13) Observability of errors
Metrics:- `http_errors_total{status, route, tenant}`
- 'error _ classes _ total {code} '(by'code' from the body)
- share 429, 5xx; 'p95 '/' p99' latency for erroneous answers separately
- 'retry _ after _ seconds _ bucket '- histogram of repetition tips
- associate the response with 'trace _ id', store 'code', 'type', 'status', 'route', 'tenant', no PII.
- spike '5xx _ rate> X%' at RPS> N;
- growth of 429 on critical routes;
- 'timeout/504'of dependencies;
- frequent 409/idempotency → a sign of racing.
14) Examples
14. 1,422 (business validation)
json
{
"type": "https://errors.example.com/payments/limit-exceeded",
"title": "Limit exceeded",
"status": 422,
"code": "PAYMENT_LIMIT_EXCEEDED",
"detail": "Daily withdrawal limit reached for KYC1.",
"hint": "Increase limits after KYC2 or try tomorrow.",
"trace_id": "01J5...XYZ"
}
14. 2,409 (idempotency)
HTTP/1.1 409 Conflict
Idempotency-Replay: true
json
{
"type": "https://errors.example.com/idempotency/replay",
"title": "Duplicate request",
"status": 409,
"code": "IDEMPOTENT_REPLAY",
"detail": "A request with the same Idempotency-Key was already processed.",
"hint": "Reuse the same Idempotency-Key and GET the operation status."
}
14. 3,429 (limits)
json
{
"type":"https://errors.example.com/rate/too-many-requests",
"title":"Too many requests",
"status":429,
"code":"RATE_LIMITED",
"detail":"Per-key rate limit exceeded.",
"hint":"Retry after the time specified in Retry-After header."
}
15) Antipatterns
Return 200 with body error text.
Mix different error formats between services.

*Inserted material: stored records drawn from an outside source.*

/-- Applying what a word did. -/
def Mach.finish (m : Mach) (c : Ctx) (a : Act) : Mach :=
  match a with
  | .stall => m
  | .wait m' => m'
  | .walk va kind => m.modSeq c.b c.q (fun s => { s with walk := some { va := va, kind := kind, refused := none } })
  | .trap t => m.addTrap c.b t
  | .trapAfter m' t => m'.addTrap c.b t
  | .done m' occ next => m'.modSeq c.b c.q (fun s => s.retire c.k.clk occ next)

/-- The predicate value g of R185. -/
def SeqState.pred (s : SeqState) (h : Hdr) : Bool :=
  (if h.pred = 0 then true else tget false s.p h.pred.toNat) != h.pneg

/-- A register key may be named on this clock: its result is in place and no load or answer is awaited (R44, R211). -/
def SeqState.keyReady (s : SeqState) (clk key : Nat) : Bool :=
  decide (tget 0 s.avail key ≤ clk) && !(s.awaits.any (fun p => p.1 == key))

/-- The first clock on which a word may issue (R43). -/
def SeqState.earliest (s : SeqState) (h : Hdr) : Nat := s.prevClk + Nat.max h.idle.toNat s.prevOcc

/-- Whether a bank's sequencer can issue at all on this clock: running, released, not halted, no trap of its own on this
clock, no yield on this clock. -/
def Bank.open (k : Bank) (q : Seq) : Bool :=
  k.status == .running && (k.seq q).released && !(k.seq q).halted && !(k.traps.any (fun t => t.seq == q))

/-- A word's header. -/
def hdrOf : Instr → Hdr
  | .nop f | .add f | .sub f | .and f | .or f | .xor f | .shl f | .shr f | .sra f | .rotl f | .min f | .max f | .minn f
  | .maxn f | .mul f | .mulh f | .mulhn f | .div f | .divn f | .rem f | .remn f | .clz f | .popc f | .brev f | .sext f
  | .zext f | .cmp f | .plog f | .sel f | .jr f | .loop f | .bopush f | .go f | .halt f | .yield f | .bar f | .amode f
  | .aadd f | .astep f | .wclr f | .warm f | .winfo f => f.h
  | .addi f | .andi f | .ori f | .xori f | .shli f | .shri f | .srai f | .muli f | .ldi f | .ldhi f | .post f | .await f
  | .waitc f => f.h
  | .br f | .call f | .brq f => f.h
  | .ld f | .st f | .ldq f | .stq f | .mark f | .fence f | .rinv f | .pref f | .rpin f | .runpin f | .atom f | .red f
  | .redx f | .rdx f | .waita f | .wset f => f.h
  | .cpy f | .cpySnk f | .cpySrc f | .cpy2 f | .gath f | .scat f | .crcqSum f | .crcqPut f | .crcqSeed f | .trset f
  | .tradv f | .trel f | .qfence f | .qbind f => f.h
  | .csrr f | .csrw f | .csrs f | .csrc f | .trap f | .bkpt f | .rmark f | .ecall f => f.h
  | .vadd f | .vsub f | .vmul f | .vfma f | .vmin f | .vmax f | .vabs f | .vneg f | .vand f | .vor f | .vxor f | .vshl f
  | .vshr f | .vsra f | .vsadd f | .vssub f | .vcmp f | .vsel f | .vmov f | .vmovIns f | .vsplat f | .viota f | .vcvt f
  | .vquant f | .vdeq f | .vchk f | .vclamp f | .vrcp f | .vrsq f | .vsqrt f | .vexp2 f | .vlog2 f | .vsin f | .vcos f
  | .vtanh f | .vrrot f | .vrbc f | .vcrot f | .vcbc f | .vrred f | .vrscan f | .vcred f | .vcscan f | .vtrn f
  | .vwmax f | .vwmin f | .vwmed f | .vwssum f | .vwclamp f | .vadj f | .vwout f | .vwin f | .vldw f | .vstw f
  | .vpopq f | .vpushq f | .vcpush f | .vcpop f => f.h
  | .mldw f | .mswap f | .mmul f | .mzero f | .mrd f | .mrdq f | .mmode f | .mchain f | .kbind f | .krel f | .kgen f
  | .msolve f | .mstat f | .msamp f => f.h
  | _ => { idle := 0, pred := 0, pneg := false }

Expand stack/SQL/table names/internal URLs in'detail '.
Use 'message' instead of stable 'code '/' type'.
Return 500 when an expected business error occurs (for example, "balance is insufficient").
Inconsistent semantics between REST/GraphQL/gRPC.
16) Specifics of iGaming/Finance
Clear codes for KYC/AML/sanctions: 'KYC _ REQUIRED', 'KYC _ REVIEW', 'AML _ LOCK', 'SANCTION _ BLOCKED'.
Jurisdictional restrictions: 451 with secure wording without listing.
Monetary write operations: 409/423 for competition and locks, 'hint' with a redo window.
Player limit invariants: Use 422 for responsible payment violations.
Audit: unchangeable solution logs (code, time, actor, trace_id).
17) Prod Readiness Checklist
- Single JSON error scheme, stable 'type '/' code'.
- HTTP ↔ gRPC/GraphQL mapping is consistent and documented.
- Retray semantics + 'Retry-After'; idempotency for write.
- PII/secret masking; 404 to hide resources.
- Error and alert metrics; correlation with 'trace _ id'.
- Deprecate policies: 'Deprecation', 'Sunset', 'Link'.
- Tests: negative/fuzz, version conflict, dependency drop, double-submit.
- Customer guide: Back-off examples and 409/422/429/5xx processing.
18) TL; DR
Standardize a single JSON error format with 'type '/' code '/' trace _ id', use the correct HTTP codes, distinguish between validation (400/422), (401/403/404 rights), conflicts/idempotency (409), and limits (429). Give clear 'Retry-After' and 'hint', mask sensitive data, log errors with 'trace _ id' and build alerts by 5xx/429/p99.